De discussie over de netwerkcomputer, PC of Net-PC doet een beetje lachwekkend aan. Larry Ellison, de bedenker van de NC, beloofde dat zijn uitvinding niet meer dan 500 dollar zou gaan kosten. Inmiddels spreken de meeste NC-producenten van prijzen in de buurt van de 1000 dollar. De leveranciers van de diverse varianten leggen vooral de nadruk op een lage prijs en de lagere onderhoudskosten.
Inmiddels zijn er al zoveel verschillende netwerkcomputers op de markt dat ze allesbehalve uitwisselbaar zijn. Guus Budel, directeur van Syntegra, wijst er terecht op dat het bouwen van dergelijke ‘gemengde’ omgevingen leidt tot hogere kosten. Het beheer van deze omgevingen is zo ingewikkeld, dat goedkoop toch weer duurkoop wordt.

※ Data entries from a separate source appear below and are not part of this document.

-- ==== Sys2Proof/Machine/Lines.lean ====
section
/-!
DEFINITION. Line groups and Ethernet ports: lane maps (R108 to R111), the link states (R127 to R131), reception (R115 to
R117), bandwidth counting (R568) and the write handlers of their registers (spec/03_line_ports.md).
-/
namespace Sys2Proof.Machine

/-! ### Lanes and ports -/

/-- The mode of lane `n` (0 to 127) in the map in force (R110, R137). -/
def portMode (s : State) (n : Nat) : Nat :=
  let g := n / 16
  let l := n % 16
  if l < 8 then s.rfld (Reg.LG.ACT_LO g) (4 * l) 4 else s.rfld (Reg.LG.ACT_HI g) (4 * (l - 8)) 4

/-- Lanes that a mode occupies; 0 for DISABLED and the reserved values (R108). -/
def modeLanes : Nat → Nat
  | 1 | 5 => 1 | 2 | 6 => 2 | 3 | 7 => 4 | 4 | 8 => 8 | _ => 0

/-- Whether LPORT[n] is a port of the map in force. -/
def mapped (s : State) (n : Nat) : Bool := portMode s n != 0

/-- Lanes of port `n`. -/
def portLanes (s : State) (n : Nat) : Nat := modeLanes (portMode s n)

/-- Whether port `n` is an OTN-mode port. -/
def isOtn (s : State) (n : Nat) : Bool := 5 ≤ portMode s n && portMode s n ≤ 8

/-- The first lane of the port that holds lane `l`, if any. -/
def portOfLane (s : State) (l : Nat) : Option Nat :=
  ((List.range 8).map fun k => l - k).find? fun n => n / 16 == l / 16 && l < n + portLanes s n

/-- `LINK_STS.STATE` of port `n` (R127). -/
def linkState (s : State) (n : Nat) : Nat := s.rfld (Reg.LPORT.LINK_STS n) 0 3

/-- `LOOPBACK` of port `n` (R131). -/
def loopback (s : State) (n : Nat) : Nat := s.rfld (Reg.LPORT.LINK_CFG n) 8 2

/-- Time that `bytes` bytes and the gap of 20 take on the line of port `n`, in 1/16 ns, rounded up (R88). -/
def wireTime (s : State) (n bytes : Nat) : Nat := cdiv ((bytes + 20) * 32) (25 * max 1 (portLanes s n))

/-- `MODE_RX` of a port mode in 1/16 ns (R76). -/
def modeRx : Nat → Nat
  | 1 => 2108 | 2 => 1992 | 3 => 1912 | 4 => 1858 | 5 => 6592 | 6 => 6372 | 7 => 6264 | 8 => 6206 | _ => 0

/-- `MODE_TX` of a port mode in 1/16 ns (R76). -/
def modeTx : Nat → Nat
  | 1 => 1796 | 2 => 1738 | 3 => 1680 | 4 => 1638 | 5 => 5848 | 6 => 5630 | 7 => 5504 | 8 => 5444 | _ => 0

/-- The receive correction of R75 in 1/16 ns. -/
def rxCorr (s : State) (n : Nat) : Int :=
  modeRx (portMode s n) + sgn (s.reg (Reg.TIME.TSU_RX_TRIM n)) 12 + s.reg (Reg.TIME.TSU_DESKEW_RX n)

/-- The transmit correction of R75 in 1/16 ns. -/
def txCorr (s : State) (n : Nat) : Int := modeTx (portMode s n) + sgn (s.reg (Reg.TIME.TSU_TX_TRIM n)) 12

/-- The instant, in 1/16 ns of the time base, at which what the MAC sees `dt` sixteenths after the last tick crosses the reference
plane, `corr` away (R75). -/
def planeTime (s : State) (dt : Nat) (corr : Int) : Nat :=
  (((stamp s dt : Nat) : Int) + corr) % (timeWrap / 2 ^ 44 : Nat) |>.toNat

/-- A timestamp of port `n` (R74, R75): the time base to 1/16 ns, `dt` sixteenths after the last tick, with the
correction `corr`; with `TS_CTL.TS_EN` = 0, or with the TIME page disabled (R45), the value is a free value
(notes/assumptions/3.md). -/
def tsuStamp (n dt : Nat) (corr : Int) (s : State) : Nat × State :=
  if s.live timePage && s.rbit (Reg.TIME.TSU_TS_CTL n) 0 then (planeTime s dt corr, s) else s.free

/-! ### Bandwidth windows (R568) -/

/-- Start of the window of `win` µs that holds the time `t` in ns: whole seconds, and every WIN after (R568). -/
def bwFloor (win t : Nat) : Nat := t / 10 ^ 9 * 10 ^ 9 + t % 10 ^ 9 / (win * 1000) * (win * 1000)

/-- The running window of port `n` is complete: its byte counts stand in the registers and their maxima (R567). -/
def bwClose (n : Nat) (s : State) : State :=
  let put := fun (v a m : Nat) (s : State) => (s.setReg a v).setReg m (max (s.reg m) v)
  let s := put (s.hn (.bwRx n)) (Reg.LPORT.BW_RX n) (Reg.LPORT.BW_RX_MAX n) s
  let s := put (s.hn (.bwTx n)) (Reg.LPORT.BW_TX n) (Reg.LPORT.BW_TX_MAX n) s
  ((s.setH (.bwRx n) 0).setH (.bwTx n) 0).setReg (Reg.LPORT.BW_SEQ n) ((s.reg (Reg.LPORT.BW_SEQ n) + 1) % 2 ^ 32)

/-- The windows of port `n` that end by the time `t` in ns are complete: the running one, and those after it in which nothing
was counted (R568). -/
def bwCatch (n t : Nat) (s : State) : State :=
  let st := s.hn (.bwStart n)
  let win := s.rfld (Reg.LPORT.BW_CFG n) 0 20 * 1000
  if !s.rbit (Reg.LPORT.BW_CFG n) 31 || st == 0 || win == 0 || t + 1 < st + win then s
  else
    let empty := (t + 1 - st - win) / win
    let s := bwClose n s
    let s := s.when (empty != 0) fun s =>
      (((bwClose n s).setReg (Reg.LPORT.BW_SEQ n) ((s.reg (Reg.LPORT.BW_SEQ n) + empty) % 2 ^ 32)))
    s.setH (.bwStart n) (max (st + win) (bwFloor (win / 1000) t + 1) : Nat)

/-- A frame of `bytes` bytes with timestamp `t16` counts in the window that holds it, the running one or the last complete
one. -/
def bwCount (rx : Bool) (n bytes t16 : Nat) (s : State) : State :=
  let s := bwCatch n (t16 / 16) s
  let st := s.hn (.bwStart n)
  if !s.rbit (Reg.LPORT.BW_CFG n) 31 || st == 0 then s
  else if t16 / 16 + 1 < st then
    let (a, m) := if rx then (Reg.LPORT.BW_RX n, Reg.LPORT.BW_RX_MAX n) else (Reg.LPORT.BW_TX n, Reg.LPORT.BW_TX_MAX n)
    if s.reg (Reg.LPORT.BW_SEQ n) = 0 then s else
    let v := s.reg a + bytes
    (s.setReg a v).setReg m (max (s.reg m) v)
  else
    let h := if rx then Hid.bwRx n else Hid.bwTx n
    s.setH h (s.h h + bytes)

Vorig jaar voorspelde analist Robin Bloor al dat de wildgroei in netwerkcomputers zal leiden tot problemen in het beheer. De enige oplossing is het beheer van bedrijfsinformatie centraal te regelen. Het is immers nog steeds zo dat ruim 70 procent van deze informatie in mainframes is opgeslagen.
Opvallend in dit verband is de samenwerking van Netscape met zeventien softwarefabrikanten. Deze groep bedrijven wil via het Web toegang krijgen tot bedrijfsinformatie op het mainframe. Dit gegeven is ook de verklaring voor de overname van Amdahl door Fujitsu. Amdahl is weliswaar noodlijdend, maar het beschikt wel over veel kennis van de mainframemarkt. Via deze onverwachte overname versterkt Fujitsu zijn positie dan ook aanzienlijk.